I will try to describe all the experience that we gained in `Lazada Express Logistics`, a company that is part of the` Lazada Group` , which in turn is part of the `Alibaba Group`. We develop and support systems that automate to the maximum the entire operational cycle of delivery and fulfillment in the 6 largest countries in Southeast Asia.

Prerequisites for use

Once a representative of a company selling cloud solutions around the world asked me: “And what is a 'cloud' for you?" Pausing for a couple of seconds (and thinking: “Hmmm ... our dialogue is clearly not about condensations of water vapor suspended in the atmosphere ...”), I replied that, it’s like it’s like one super-reliable computer with unlimited resources and practically no overhead the cost of transmitting data streams (network, disk, memory, etc.). It’s like this is my laptop working for the whole world and able to hold such a load, and I alone can manage it.

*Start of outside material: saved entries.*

-- ==== Sys2Proof/Tests/Slice0.lean ====
section
/-! SUPPORT. Tests: ill-formed terms the check refuses; every constructor decoded from a word written out from the spec's
encoding; single steps with results from spec/95_test_vectors.md; and for every obligation with hypotheses a state and
operands that meet them. -/

namespace Sys2Proof.Tests

open Sys2Proof Sys2Proof.Machine

/-- A property of the next state. -/
def after (r : Result) (p : State → Bool) : Bool :=
  match r with
  | .next t => p t
  | .fault _ => false
  | .refused _ => false

/-- A reset instance with a parser state and a receive queue. -/
def rxState (ps : ParserState) (rxq : List Byte) : State := { State.reset with ps := ps, rxq := rxq }

/-- A reset instance with a transmit queue. -/
def txState (txq : List Byte) : State := { State.reset with txq := txq }

/-- An instance whose last POLL returned the frame `61 02 01 00`, one byte behind it, and a DISPATCH scheduled. -/
def dispatchState (bytes : List Byte) : State :=
  { rxState .awaitingHeader [7] with polled := some ⟨0x61, 2, [1, 0]⟩, script := [.port (.dispatcher bytes)] }

/-! ### WellFormed: one ill-formed term for each check -/

theorem test_wf_corrupt_needs_length_above_32 : (Instr.hdrCorrupt 0x61#8 32#8).wf = false := by decide
theorem test_wf_mismatch_needs_another_length : (Instr.sizeMismatchA 2#8 [1#8, 2#8]).wf = false := by decide
theorem test_wf_mismatch_needs_whole_payload : (Instr.sizeMismatchC 3#8 [1#8]).wf = false := by decide
theorem test_wf_word_mismatch_needs_another_length :
    (Instr.sizeMismatchB 4#8 [1#8, 2#8, 3#8, 4#8]).wf = false ∧
    (Instr.sizeMismatchD 4#8 [1#8, 2#8, 3#8, 4#8]).wf = false ∧
    (Instr.sizeMismatchI 4#8 [1#8, 2#8, 3#8, 4#8]).wf = false := by decide
theorem test_wf_mismatch_needs_length_within_32 :
    (Instr.sizeMismatchI 33#8 (List.replicate 33 0#8)).wf = false := by decide
theorem test_wf_unrecognized_needs_unknown_kind : (Instr.unrecognized 0x69#8 0#8 []).wf = false := by decide
theorem test_wf_unrecognized_needs_a_frame : (Instr.unrecognized 0x7A#8 1#8 []).wf = false := by decide
theorem test_wf_dispatch_needs_a_frame : (Instr.dispatch ⟨0x61#8, 2#8, [1#8]⟩).wf = false := by decide

/-! ### Decoding, every constructor (headers: spec/opcode_table.json; payloads: spec/95_test_vectors.md 2.2) -/

theorem test_decode_reports :
    decode (.frame [0x61, 0x02, 0x01, 0x00]) = .ok (.rptPitchSettings 1 0) ∧
    decode (.frame [0x63, 0x02, 0xFF, 0x07]) = .ok (.rptRollSettings 255 7) ∧
    decode (.frame [0x62, 0x04, 0x00, 0x01, 0x00, 0x00]) = .ok (.rptPitchSpeed 256) ∧
    decode (.frame [0x64, 0x04, 0x78, 0x56, 0x34, 0x12]) = .ok (.rptRollSpeed 0x12345678) ∧
    decode (.frame [0x69, 0x04, 0xEF, 0xBE, 0xAD, 0xDE]) = .ok (.rptDiagnostic 0xDEADBEEF) := by decide

theorem test_decode_rejections :
    decode (.frame [0x61, 0x28]) = .ok (.hdrCorrupt 0x61 0x28) ∧
    decode (.frame [0x61, 0x03, 0x01, 0x02, 0x03]) = .ok (.sizeMismatchA 3 [1, 2, 3]) ∧
    decode (.frame [0x63, 0x00]) = .ok (.sizeMismatchC 0 []) ∧
    decode (.frame [0x62, 0x02, 0x01, 0x00]) = .ok (.sizeMismatchB 2 [1, 0]) ∧
    decode (.frame [0x64, 0x01, 0x05]) = .ok (.sizeMismatchD 1 [5]) ∧
    decode (.frame [0x69, 0x02, 0x00, 0x00]) = .ok (.sizeMismatchI 2 [0, 0]) ∧
    decode (.frame [0x7A, 0x01, 0xFF]) = .ok (.unrecognized 0x7A 1 [0xFF]) := by decide

theorem test_decode_command_rows :
    decode (.port (.cmdRow ⟨0b00, 0b0, 0, 0, 0⟩)) = .ok .getSettingsPitch ∧
    decode (.port (.cmdRow ⟨0b00, 0b1, 0, 0, 0⟩)) = .ok .getSettingsRoll ∧
    decode (.port (.cmdRow ⟨0b01, 0b0, 1, 0, 0⟩)) = .ok (.setSettingsPitch 1 0) ∧
    decode (.port (.cmdRow ⟨0b01, 0b1, 255, 7, 0⟩)) = .ok (.setSettingsRoll 255 7) ∧
    decode (.port (.cmdRow ⟨0b10, 0b0, 0, 0, 256⟩)) = .ok (.setSpeedPitch 256) ∧
    decode (.port (.cmdRow ⟨0b10, 0b1, 0, 0, 65536⟩)) = .ok (.setSpeedRoll 65536) ∧
    decode (.port (.cmdRow ⟨0b11, 0b0, 0, 0, 0⟩)) = .ok .storeToFlash ∧
    decode (.port (.cmdRow ⟨0b11, 0b1, 9, 9, 9⟩)) = .ok .storeToFlash := by decide

theorem test_decode_ports :
    decode (.port .rst) = .ok .reset ∧ decode (.port (.rx 0x02)) = .ok (.rxpush 0x02) ∧
    decode (.port .framer) = .ok .poll ∧
    decode (.port (.dispatcher [0x57, 0x00])) = .ok (.dispatch ⟨0x57, 0, []⟩) ∧
    decode (.port .poll) = .ok .service ∧
    decode (.port (.cmd ⟨0b10, 0b1, 0, 0, 65536⟩)) = .ok (.encode (.setSpeed .roll 65536)) ∧
    decode (.port (.tx 3)) = .ok (.txpop 3) := by decide

theorem test_decode_refuses_by_name :
    decode (.frame [0x61]) = .error .shortHeader ∧ decode (.frame [0x61, 0x02, 0x01]) = .error .shortPayload ∧
    decode (.frame [0x57, 0x00, 0x61]) = .error .trailingBytes ∧
    decode (.port (.dispatcher [0x61, 0x21])) = .error .lengthAboveCapacity := by decide

theorem test_decode_length_32_and_33 :
    decodeFrame (0x7A :: 0x20 :: List.replicate 32 0) = .ok (.unrecognized 0x7A 0x20 (List.replicate 32 0), []) ∧
    decodeFrame (0x7A :: 0x21 :: List.replicate 33 0) = .ok (.hdrCorrupt 0x7A 0x21, List.replicate 33 0) := by decide

/-! ### The opcode table's words -/

theorem test_table_word_header :
    decodeTableWord 16 0x6102 = some (.rptPitchSettings 0 0) ∧
    decodeTableWord 16 0x6904 = some (.rptDiagnostic 0) ∧
    decodeTableWord 16 0x6200 = some (.sizeMismatchB 0 []) ∧ decodeTableWord 16 0x6121 = some (.hdrCorrupt 0x61 0x21) := by
  decide

theorem test_table_word_selector :
    decodeTableWord 8 0b010 = some (.setSettingsPitch 0 0) ∧ decodeTableWord 8 0b101 = some (.setSpeedRoll 0) ∧
    decodeTableWord 8 0b110 = some .storeToFlash ∧ decodeTableWord 8 0b111 = some .storeToFlash := by decide

theorem test_fetch_word_runs_header_row :
    after (step (State.reset.withFetchWord 16 0x6102))
      (fun t => t.evt == [.settingsReport .pitch 0 0] && t.rxq == [] && t.script == []) = true := by decide

theorem test_fetch_word_runs_selector_row :
    after (step (State.reset.withFetchWord 8 0b110)) (fun t => t.txq == [0x57, 0x00] && t.script == []) = true := by
  decide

Actually, why do we need this cloud miracle? Everything is very simple in general! We strive to make life easier for developers, system administrators, devops, tech managers. And such a thing as a properly prepared cloud makes life easier for everyone. And besides everything else, monomorphic systems working for a business are always cheaper and pose fewer risks.

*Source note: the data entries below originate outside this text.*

/-- Tap updates in LOCKED: FORCE_TAP_UPDATE and a stored write of TAP_OVERRIDE make an update due, which TAP_GATE = 0
applies at once and TAP_GATE = 1 sets pending; a write of TAP_GATE from 1 to 0 applies a pending one; a changed tap makes
an open line bad (R13, R14, R15). Outside LOCKED none of them moves the tap. -/
def Obligations.TapUpdates : Prop :=
  ∀ (s : State) (node : Byte) (k : ReqSlot) (c : CamId) (offered : Tap) (value : BitVec 32), s.Hears node k →
    let u := s.heard k
    let l := { s.link c with offered := offered }
    let loaded (override : Int) : Link :=
      let t := if 0 ≤ override then BitVec.ofInt 7 override else offered
      { l with
        tap := t
        openLine := if t = l.tap then l.openLine else l.openLine.map (fun o => { o with bad := true }) }
    let ok := Message.requestResult node (byteOf c.num 0) .command .ok
    let written := clamp value.toInt (-1) 127
    ((s.link c).state = .locked → (s.camParams c).tapGate = false →
      exec (.forceTapUpdate node c 0 offered) s =
        .next (takeHead ((u.setLink c (loaded (s.camParams c).tapOverride)).ask ok))) ∧
    ((s.link c).state = .locked → (s.camParams c).tapGate = true →
      exec (.forceTapUpdate node c 0 offered) s =
        .next (takeHead ((u.setLink c { l with updatePending := true }).ask ok))) ∧
    ((s.link c).state ≠ .locked →
      exec (.forceTapUpdate node c 0 offered) s = .next (takeHead ((u.setLink c l).ask ok))) ∧
    (s.setup = true → (s.link c).state = .locked → (s.camParams c).tapGate = false →
      exec (.tapOverride node c value offered) s = .next (takeHead
        (((u.stored (.cam c .tapOverride) value.toInt).setLink c (loaded written)).replied u node (.cam c .tapOverride)
          value.toInt))) ∧
    (s.setup = true → (s.link c).state = .locked → (s.camParams c).tapGate = true →
      exec (.tapOverride node c value offered) s = .next (takeHead
        (((u.stored (.cam c .tapOverride) value.toInt).setLink c { l with updatePending := true }).replied u node
          (.cam c .tapOverride) value.toInt))) ∧
    (s.setup = true → (s.link c).state ≠ .locked →
      exec (.tapOverride node c value offered) s = .next (takeHead
        (((u.stored (.cam c .tapOverride) value.toInt).setLink c l).replied u node (.cam c .tapOverride)
          value.toInt))) ∧
    ((s.camParams c).tapGate = true → value.toInt ≤ 0 → (s.link c).state = .locked → (s.link c).updatePending = true →
      exec (.tapGate node c value offered) s = .next (takeHead
        (((u.stored (.cam c .tapGate) value.toInt).setLink c
          { loaded (s.camParams c).tapOverride with updatePending := false }).replied u node (.cam c .tapGate)
            value.toInt))) ∧
    ((s.camParams c).tapGate = false ∨ 1 ≤ value.toInt ∨ (s.link c).state ≠ .locked ∨
        (s.link c).updatePending = false →
      exec (.tapGate node c value offered) s = .next (takeHead
        (((u.stored (.cam c .tapGate) value.toInt).setLink c l).replied u node (.cam c .tapGate) value.toInt)))

/-- FRAME_START in LOCKED with no frame being received: the store counts the frame start and allocates the lowest-numbered
FREE slot, or failing that the oldest READY slot that is unpinned and not the newest READY one, begins its record, and the
link receives into it; with neither, the frame is discarded and OVERRUN sent. The tap schedule moves on (R15, R16, R45,
R49, R52–R56). -/
def Obligations.FrameStartBegins : Prop :=
  ∀ (s : State) (c : CamId) (counter : Byte) (offered : Tap), s.held = false → (s.link c).state = .locked →
    (s.link c).progress = .none ∨ (s.link c).progress = .discarding →
    let l := s.link c
    let r := s.ring c
    let p := s.camParams c
    let n := l.framesSinceUpdate + 1
    let seq := (r.seqCounter + 1) % 65536
    let usable (k : SlotId) : Prop :=
      (r.slots.get k).state = .ready ∧ (r.slots.get k).pins = 0 ∧ r.newestReady? ≠ some k
    let begun : Link := { l with
      timerStart := s.timebase, offered := offered, lastFrameCounter := counter, openLine := none
      framesSinceUpdate := if p.tapUpdateFrames ≤ n then 0 else n
      updatePending := l.updatePending || (decide (p.tapUpdateFrames ≤ n) && p.tapGate)
      tap := if p.tapUpdateFrames ≤ n ∧ p.tapGate = false then
        (if 0 ≤ p.tapOverride then BitVec.ofInt 7 p.tapOverride else offered) else l.tap }
    let record : Record :=
      { camera := c, seq := seq, capture := s.timebase
        snapshot := p.phaseSource.chan?.map (fun e =>
          ⟨(s.channel e).position, (s.channel e).lastDir, (s.channel e).period, (s.channel e).state⟩)
        concealed := none, qx := none, q := none, verdict := none, meas := none, phase := none
        prediction := ⟨none, none⟩, shift := none }
    let filled (k : SlotId) : State := { s with
      links := s.links.set c { begun with progress := .receiving k, nextPos := 0, lastGood := none, concealed := 0 }
      rings := s.rings.set c { r with
        seqCounter := seq, received := bump r.received
        slots := r.slots.set k { r.slots.get k with
          state := .filling, record := some record, profiles := ⟨List.replicate 800 0, List.replicate 480 0⟩ }
        order := r.order.filter (· ≠ k) ++ [k] } }
    (∀ k : SlotId, (r.slots.get k).state = .free → (∀ j : SlotId, j.num < k.num → (r.slots.get j).state ≠ .free) →
      exec (.frameStart c counter offered) s = .next (takeHead (filled k))) ∧
    (∀ (k : SlotId) (older newer : List SlotId), (∀ j : SlotId, (r.slots.get j).state ≠ .free) →
      r.order = older ++ k :: newer → (∀ j ∈ older, ¬usable j) → usable k →
      exec (.frameStart c counter offered) s = .next (takeHead (filled k))) ∧
    ((∀ j : SlotId, (r.slots.get j).state ≠ .free) → (∀ j ∈ r.order, ¬usable j) →
      exec (.frameStart c counter offered) s = .next (takeHead { s with
        links := s.links.set c { begun with progress := .discarding }
        rings := s.rings.set c { r with
          seqCounter := seq, received := bump r.received, overruns := bump r.overruns }
        mi := s.mi.place (.faultNotice .overrun c.num (bump r.overruns)) }))

/-- A frame ends malformed by a FRAME_END with more than CONCEAL_LIMIT lines concealed or position 479 not settled, and
always by a FRAME_START, which then begins the next frame; at the third malformed frame in a row the link leaves LOCKED
and that FRAME_START begins nothing. A FRAME_END applies a pending tap update, also the one at which the link leaves LOCKED
(R15, R16, R19, R20, R58). Read from the spec by inference: that FRAME_START's frame counter is not kept (log entry 20), and
that a link which leaves LOCKED by a FRAME_START is no longer update-pending (log entry 21). -/
def Obligations.MalformedFrameEnds : Prop :=
  ∀ (s : State) (c : CamId) (k : SlotId) (counter : Byte) (offered : Tap), s.held = false →
    (s.link c).state = .locked → (s.link c).progress = .receiving k → (s.ring c).filling? = some k →
    let v := s.atFrameEnd c k offered
    let p := s.camParams c
    let cutShort := p.concealLimit < (v.link c).concealed + (480 - (v.link c).nextPos) ∨ (v.link c).nextPos < 480
    let t := v.malformedFrame c k
    (cutShort → (s.link c).consecMalformed < 2 → (s.link c).updatePending = false →
      exec (.frameEnd c offered) s = .next (takeHead t)) ∧
    (cutShort → (s.link c).consecMalformed < 2 → (s.link c).updatePending = true →
      exec (.frameEnd c offered) s = .next (takeHead (t.setLink c { t.link c with
        tap := if 0 ≤ p.tapOverride then BitVec.ofInt 7 p.tapOverride else offered, updatePending := false }))) ∧
    ((s.link c).consecMalformed < 2 →
      exec (.frameStart c counter offered) s = exec (.frameStart c counter offered) t) ∧
    (cutShort → (s.link c).consecMalformed = 2 → (∀ j : SlotId, j ≠ k → (s.slot c j).state ≠ .filling) →
      ((s.link c).updatePending = false →
        exec (.frameEnd c offered) s = .next (takeHead (v.thirdMalformed c k))) ∧
      ((s.link c).updatePending = true → exec (.frameEnd c offered) s =
        .next (takeHead ((v.thirdMalformed c k).setLink c { (v.thirdMalformed c k).link c with
          tap := if 0 ≤ p.tapOverride then BitVec.ofInt 7 p.tapOverride else offered })))) ∧
    ((s.link c).consecMalformed = 2 → (∀ j : SlotId, j ≠ k → (s.slot c j).state ≠ .filling) →
      exec (.frameStart c counter offered) s = .next (takeHead (v.thirdMalformed c k)))

/-- A FRAME_END that ends a well-formed frame: the screen judges the frame's Q, by seeding, by the ratio test, by
rejection while rejected-run is below HOLD_LIMIT, or by forcing; a rejected frame's slot is freed, every other enters
SCORED and its job is handed over; the link's consecutive-malformed count is 0 and a pending tap update is applied. A
FRAME_END with no frame, or closing a discarded one, does only that last (R15, R16, R19, R20, R59, R60, R70, R73–R77). -/
def Obligations.WellFormedFrameEnds : Prop :=
  ∀ (s : State) (c : CamId) (k : SlotId) (offered : Tap), s.held = false → (s.link c).state = .locked →
    let v := s.atFrameEnd c k offered
    let p := s.camParams c
    let sc := s.screen c
    let q := (v.slot c k).q
    let passes := sc.clearRef * p.acceptRatio ≤ q * 256
    let updated (l : Link) : Link := { l with
      progress := .none
      tap := if l.updatePending then
        (if 0 ≤ p.tapOverride then BitVec.ofInt 7 p.tapOverride else offered) else l.tap
      updatePending := false }
    let judged (sc' : Screen) : State := { v with
      links := v.links.set c { updated (v.link c) with consecMalformed := 0 }
      screens := s.screens.set c sc' }
    let scored (w : State) (forced : Nat) (vd : Verdict) : State := State.handOff { w with
      rings := w.rings.set c { w.ring c with
        forced := forced
        slots := (w.ring c).slots.set k { w.slot c k with
          state := .scored
          record := (w.slot c k).record.map (fun r => { r with
            concealed := some (v.link c).concealed, qx := some (v.slot c k).qx, q := some q, verdict := some vd }) } } }
      ⟨c, k⟩
    ((s.link c).progress = .receiving k → (s.ring c).filling? = some k →
      (v.link c).concealed ≤ p.concealLimit → 480 ≤ (v.link c).nextPos →
      (sc.clearRef = 0 → exec (.frameEnd c offered) s =
        .next (takeHead (scored (judged ⟨q, 0, q, .accepted⟩) (v.ring c).forced .accepted))) ∧
      (sc.clearRef ≠ 0 → passes → exec (.frameEnd c offered) s =
        .next (takeHead (scored
          (judged ⟨((sc.clearRef : Int) + ((q : Int) - sc.clearRef) / 16).toNat, 0, q, .accepted⟩)
          (v.ring c).forced .accepted))) ∧
      (sc.clearRef ≠ 0 → ¬passes → sc.rejectedRun < p.holdLimit → exec (.frameEnd c offered) s =
        .next (takeHead { judged ⟨sc.clearRef, sc.rejectedRun + 1, q, .rejected⟩ with
          rings := v.rings.set c { v.ring c with
            slots := (v.ring c).slots.set k { v.slot c k with state := .free, record := none }
            order := (v.ring c).order.filter (· ≠ k)
            rejected := bump (v.ring c).rejected } })) ∧
      (sc.clearRef ≠ 0 → ¬passes → p.holdLimit ≤ sc.rejectedRun → exec (.frameEnd c offered) s =
        .next (takeHead (scored (judged ⟨q, 0, q, .forced⟩) (bump (v.ring c).forced) .forced)))) ∧
    ((s.link c).progress = .none ∨ (s.link c).progress = .discarding → (s.link c).openLine = none →
      exec (.frameEnd c offered) s = .next (takeHead (s.setLink c
        (updated { s.link c with timerStart := s.timebase, offered := offered }))))

/-- LINE_START in LOCKED while a frame is received into slot `k`: a line still open is settled as bad; then, at next
position p, a line numbered p opens, a later line up to 479 opens after every position before it is concealed, any other
opens marked bad, and with p = 480 none opens. With no frame, or one discarded, the marker restarts the signal-loss timer
alone (R9, R17, R18). -/
def Obligations.LineStartOpens : Prop :=
  ∀ (s : State) (c : CamId) (k : SlotId) (number : Word), s.held = false → (s.link c).state = .locked →
    let u := s.setLink c { s.link c with timerStart := s.timebase }
    let v := if (s.link c).openLine = none then u
      else (u.conceal c k).setLink c { (u.conceal c k).link c with openLine := none }
    let l := v.link c
    let n := number.toNat
    let opened (bad : Bool) : Option OpenLine := some ⟨n, 0, 0xFFFF#16, bad, [], false⟩
    ((s.link c).progress = .receiving k →
      (480 ≤ l.nextPos → exec (.lineStart c number) s = .next (takeHead v)) ∧
      (l.nextPos < 480 → n = l.nextPos →
        exec (.lineStart c number) s = .next (takeHead (v.setLink c { l with openLine := opened false }))) ∧
      (l.nextPos < 480 → n < l.nextPos ∨ 479 < n →
        exec (.lineStart c number) s = .next (takeHead (v.setLink c { l with openLine := opened true }))) ∧
      (l.nextPos < n → n ≤ 479 →
        exec (.lineStart c number) s = .next (takeHead (((fun w => w.conceal c k)^[n - l.nextPos] v).setLink c { l with
          nextPos := n, concealed := l.concealed + (n - l.nextPos), openLine := opened false })))) ∧
    ((s.link c).progress = .none ∨ (s.link c).progress = .discarding →
      exec (.lineStart c number) s = .next (takeHead u))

We set out to find a simple, convenient and reliable private cloud platform for all our applications and for all types of roles in the team listed above. Conducted a small study: Docker, Puppet, Swarm, Mesos, Openshift + Kubernetes, Kubernetes - Openshift ... settled on the latter - Kubernetes without any add-ons.

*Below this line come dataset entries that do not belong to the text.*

-- ==== Sys2Proof/Laws/Arbitration.lean ====
section
/-! SUPPORT. Arbitration: the best entry, what a grant changes in the arbiter, and that every arbiter operation keeps the
holder an entry of the highest priority. -/

namespace Sys2Proof.Machine

/-! ### The table -/

@[simp] theorem Requests.get_set (t : Requests) (r q : Requester) (e : Option Entry) :
    (t.set r e).get q = if q = r then e else t.get q := by
  cases r with
  | auger => cases q <;> simp [Requests.set, Requests.get]
  | master k => cases q <;> simp [Requests.set, Requests.get]

theorem requester_mem_all (r : Requester) : r ∈ Requester.all := by
  cases r with
  | auger => simp [Requester.all]
  | master k => cases k <;> simp [Requester.all, ReqSlot.all]

theorem Requests.mem_entries (t : Requests) (r : Requester) (e : Entry) : (r, e) ∈ t.entries ↔ t.get r = some e := by
  simp only [Requests.entries, List.mem_filterMap, Option.map_eq_some_iff]
  constructor
  · rintro ⟨q, -, a, h, heq⟩
    cases heq
    exact h
  · intro h
    exact ⟨r, requester_mem_all r, e, h, rfl⟩

/-- The best of some entries is one of them, and none has a higher priority (R158). -/
theorem bestOf_spec {l : List (Requester × Entry)} {b : Requester × Entry} (h : bestOf l = some b) :
    b ∈ l ∧ ∀ e ∈ l, e.2.priority ≤ b.2.priority := by
  induction l generalizing b with
  | nil => cases h
  | cons a l ih =>
    unfold bestOf at h
    cases hb : bestOf l with
    | none =>
      simp only [hb, Option.some.injEq] at h
      subst h
      have hl : l = [] := by
        cases l with
        | nil => rfl
        | cons x l =>
          unfold bestOf at hb
          cases hx : bestOf l <;> simp only [hx] at hb
          · cases hb
          · split at hb <;> cases hb
      subst hl
      simp
    | some c =>
      simp only [hb] at h
      obtain ⟨hc, hm⟩ := ih hb
      split at h
      · rename_i hr
        simp only [Option.some.injEq] at h
        subst h
        have hp : c.2.priority ≤ a.2.priority := by
          simp only [ranksAbove, Bool.or_eq_true, decide_eq_true_eq, Bool.and_eq_true] at hr
          rcases hr with hr | hr <;> omega
        refine ⟨by simp, fun e he => ?_⟩
        rcases List.mem_cons.1 he with rfl | he
        · exact le_refl _
        · exact le_trans (hm e he) hp
      · rename_i hr
        simp only [Option.some.injEq] at h
        subst h
        have hp : a.2.priority ≤ c.2.priority := by
          simp only [ranksAbove, Bool.or_eq_true, decide_eq_true_eq, Bool.and_eq_true, not_or] at hr
          omega
        refine ⟨by simp [hc], fun e he => ?_⟩
        rcases List.mem_cons.1 he with rfl | he
        · exact hp
        · exact hm e he

theorem bestOf_none {l : List (Requester × Entry)} (h : bestOf l = none) : l = [] := by
  cases l with
  | nil => rfl
  | cons a l =>
    unfold bestOf at h
    cases hb : bestOf l <;> simp only [hb] at h
    · cases h
    · split at h <;> cases h

/-- A candidate is another entry of the holder's priority (R161). -/
theorem Requests.candidateFor_spec {t : Requests} {g : OutGrant} {r : Requester} (h : t.candidateFor g = some r) :
    ∃ hd he e, g.holder = some hd ∧ t.get hd = some he ∧ t.get r = some e ∧ e.priority = he.priority ∧ r ≠ hd := by
  unfold Requests.candidateFor at h
  split at h
  · cases h
  · rename_i hd hh
    split at h
    · cases h
    · rename_i he hg
      obtain ⟨b, hb, rfl⟩ := Option.map_eq_some_iff.1 h
      have hm := (bestOf_spec hb).1
      obtain ⟨hin, hp⟩ := List.mem_filter.1 hm
      simp only [ne_eq, Bool.and_eq_true, decide_eq_true_eq, decide_not, Bool.not_eq_true'] at hp
      exact ⟨hd, he, b.2, hh, hg, (t.mem_entries _ _).1 hin, hp.1.2, by simpa using hp.1.1⟩

/-- The highest priority among the other entries bounds each of them. -/
theorem Requests.othersPriority_le {t : Requests} {r q : Requester} {e : Entry} (h : t.get q = some e) (hq : q ≠ r) :
    e.priority ≤ t.othersPriority r := by
  unfold Requests.othersPriority
  have hm : (q, e) ∈ t.entries.filter (fun e => decide (e.1 ≠ r)) :=
    List.mem_filter.2 ⟨(t.mem_entries _ _).2 h, by simpa using hq⟩
  cases hb : bestOf (t.entries.filter (fun e => decide (e.1 ≠ r))) with
  | none => rw [bestOf_none hb] at hm; cases hm
  | some b => exact (bestOf_spec hb).2 _ hm

/-! ### What the operations do to the arbiter -/

/-- A grant change moves nothing in the arbiter but the output's grant count (R165). -/
theorem State.grantChange_arbiter (s : State) (o : OutId) :
    (s.grantChange o).arbiter = { s.arbiter with
      outs := s.arbiter.outs.set o { s.outGrant o with grantCount := bump (s.outGrant o).grantCount } } := by
  have h : ((s.handGrant o (s.grantedView o)).abortCopy o).arbiter = s.arbiter :=
    (((State.OutputFrame.refl s).handGrant o _).abortCopy o).arbiter
  have h' : (((s.handGrant o (s.grantedView o)).abortCopy o).ask (.viewStatus o)).arbiter = s.arbiter := h
  simp only [State.grantChange, State.setOutGrant, State.setArbiter_arbiter, State.outGrant, h']

/-- A grant gives the output to requester `r` and forms the candidate afresh; the table and the other output stay. -/
theorem State.grantTo_arbiter (s : State) (o : OutId) (r : Requester) :
    ∃ g : OutGrant, g.holder = some r ∧ g.candidate = (s.requests o).candidateFor g ∧
      (s.grantTo o r).arbiter = { s.arbiter with outs := s.arbiter.outs.set o g } := by
  refine ⟨{ s.outGrant o with
      holder := some r, grantTime := s.timebase, dwellRunning := decide (0 < s.params.dwell)
      grantOrder := s.arbiter.receipts
      candidate := (s.requests o).candidateFor { s.outGrant o with
        holder := some r, grantTime := s.timebase, dwellRunning := decide (0 < s.params.dwell)
        grantOrder := s.arbiter.receipts }
      grantCount := bump (s.outGrant o).grantCount }, rfl, rfl, ?_⟩
  unfold State.grantTo
  dsimp only
  rw [State.grantChange_arbiter]
  simp [State.formCandidate, State.setOutGrant, State.outGrant, State.requests]

/-- The grant of its default view leaves the output without holder and candidate; the table and the other output stay. -/
theorem State.grantDefault_arbiter (s : State) (o : OutId) :
    (s.grantDefault o).arbiter = { s.arbiter with outs := s.arbiter.outs.set o { s.outGrant o with
      holder := none, dwellRunning := false, candidate := none, grantCount := bump (s.outGrant o).grantCount } } := by
  unfold State.grantDefault
  rw [State.grantChange_arbiter]
  simp [State.setOutGrant, State.outGrant]

theorem State.grantDefault_requests (s : State) (o q : OutId) : (s.grantDefault o).requests q = s.requests q := by
  simp [State.requests, State.grantDefault_arbiter]

/-- The parts of the arbiter that an output's holder rule reads, for every output but `o`, are as before. -/
def SameElsewhere (o : OutId) (s t : State) : Prop :=
  ∀ q, q ≠ o → t.requests q = s.requests q ∧ t.outGrant q = s.outGrant q

theorem SameElsewhere.refl (o : OutId) (s : State) : SameElsewhere o s s := fun _ _ => ⟨rfl, rfl⟩
theorem SameElsewhere.trans {o : OutId} {s t u : State} (h : SameElsewhere o s t) (g : SameElsewhere o t u) :
    SameElsewhere o s u := fun q hq => ⟨(g q hq).1.trans (h q hq).1, (g q hq).2.trans (h q hq).2⟩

The functionality described on the very first pageFits perfectly and was suitable for our entire enterprise. A detailed study of the documentation, chatter with colleagues and a little experience in quick testing. All this gave confidence that the authors of the product do not lie, and we can get our magnificent cloud!

Rolled up the sleeves. And away we go ...

Problems and solutions

3-tier architecture

Everything comes from the basics. In order to create a system that can live well in a Kubernetes cluster, you will have to think through the architecture and development processes, configure a bunch of delivery mechanisms and means, learn to put up with the limitations / concepts of the Docker world and isolated processes.

As a result: we come to the conclusion that the ideology of micro-service and service-oriented architecture is inappropriately suited for our tasks. If you read Martin Fowler’s article ( translation ) on this topic, you should more or less represent what titanic work must be done before the first service comes to life.

My checklist divides the infrastructure into three layers, and then roughly describes what you need to remember at each level when creating such systems. Three layers in question:

Hardware - servers, physical networks
Cluster - in our case Kubernetes and system services supporting it (flannel, etcd, confd, docker)
Service - directly a process packaged in Docker - micro / macro service in your domain

In general, the idea of a 3-layer architecture and the tasks associated with it is the topic of a separate article. But it will not be released before this very checklist is impeccably full. It may never happen :)

Qualified specialists

As far as the topic of private clouds is relevant and interesting to more and more medium and large businesses, the issue of qualified architects, devops, developers, database administrators capable of working with it is just as relevant.

The reason for this is new technologies, which, entering the market, do not have time to acquire the necessary amount of documentation, training articles and answers to `Stack Overflow`. However, despite this, technologies such as in our case, Kubernetes - are becoming very popular and create a shortage of personnel.

The solution is simple - you need to cultivate specialists within the company! Fortunately, in our case, we already knew what Docker was and how to cook it - we had to catch up with the rest.

Continuous Delivery / Integration

Despite all the charm of the technology of “smart cloud cluster”, we needed the means of communication and installation of objects inside Kubernetes. Having passed the way from the self-written bash script and hundreds of branches of logic, we ended up with quite understandable and readable recipes for Ansible. To fully transform Docker files into live objects, we needed:

A set of standard solutions:
- Team City - for automated deployments
- Ansible - for building templates and delivering / installing objects
- Docker Registry - for storing and delivering Docker images
images-builder - a script for the recursive search for Docker files in the repository and sending images based on them after assembly in the central registry
Ansible Kubernetes Module - a module for installing objects with different strategies depending on the object (create or update / create or replace / create or skip)

Among other things, we studied the issue of Kubernetes Helm . But nevertheless, they could not find the killer-feature that could make us refuse or replace Ansible templating with Helm charts. We could not find other useful abilities of this solution.

For example, how do you verify that one of the objects is successfully installed and that you can continue rolling out the others? Or how to make finer settings and settings for containers that already work, and you just need to execute a couple of commands inside them?

These and many other questions oblige you to treat Helm as a simple template engine. But why is this? .. if Jinja2 , which is part of Ansible, gives odds to any non-core solution.

Stateful Services

As a complete solution for any type of service, including statefull (stateful), Kubernetes comes with a set of drivers for working with network block devices . In the case of AWS, the only acceptable option is EBS .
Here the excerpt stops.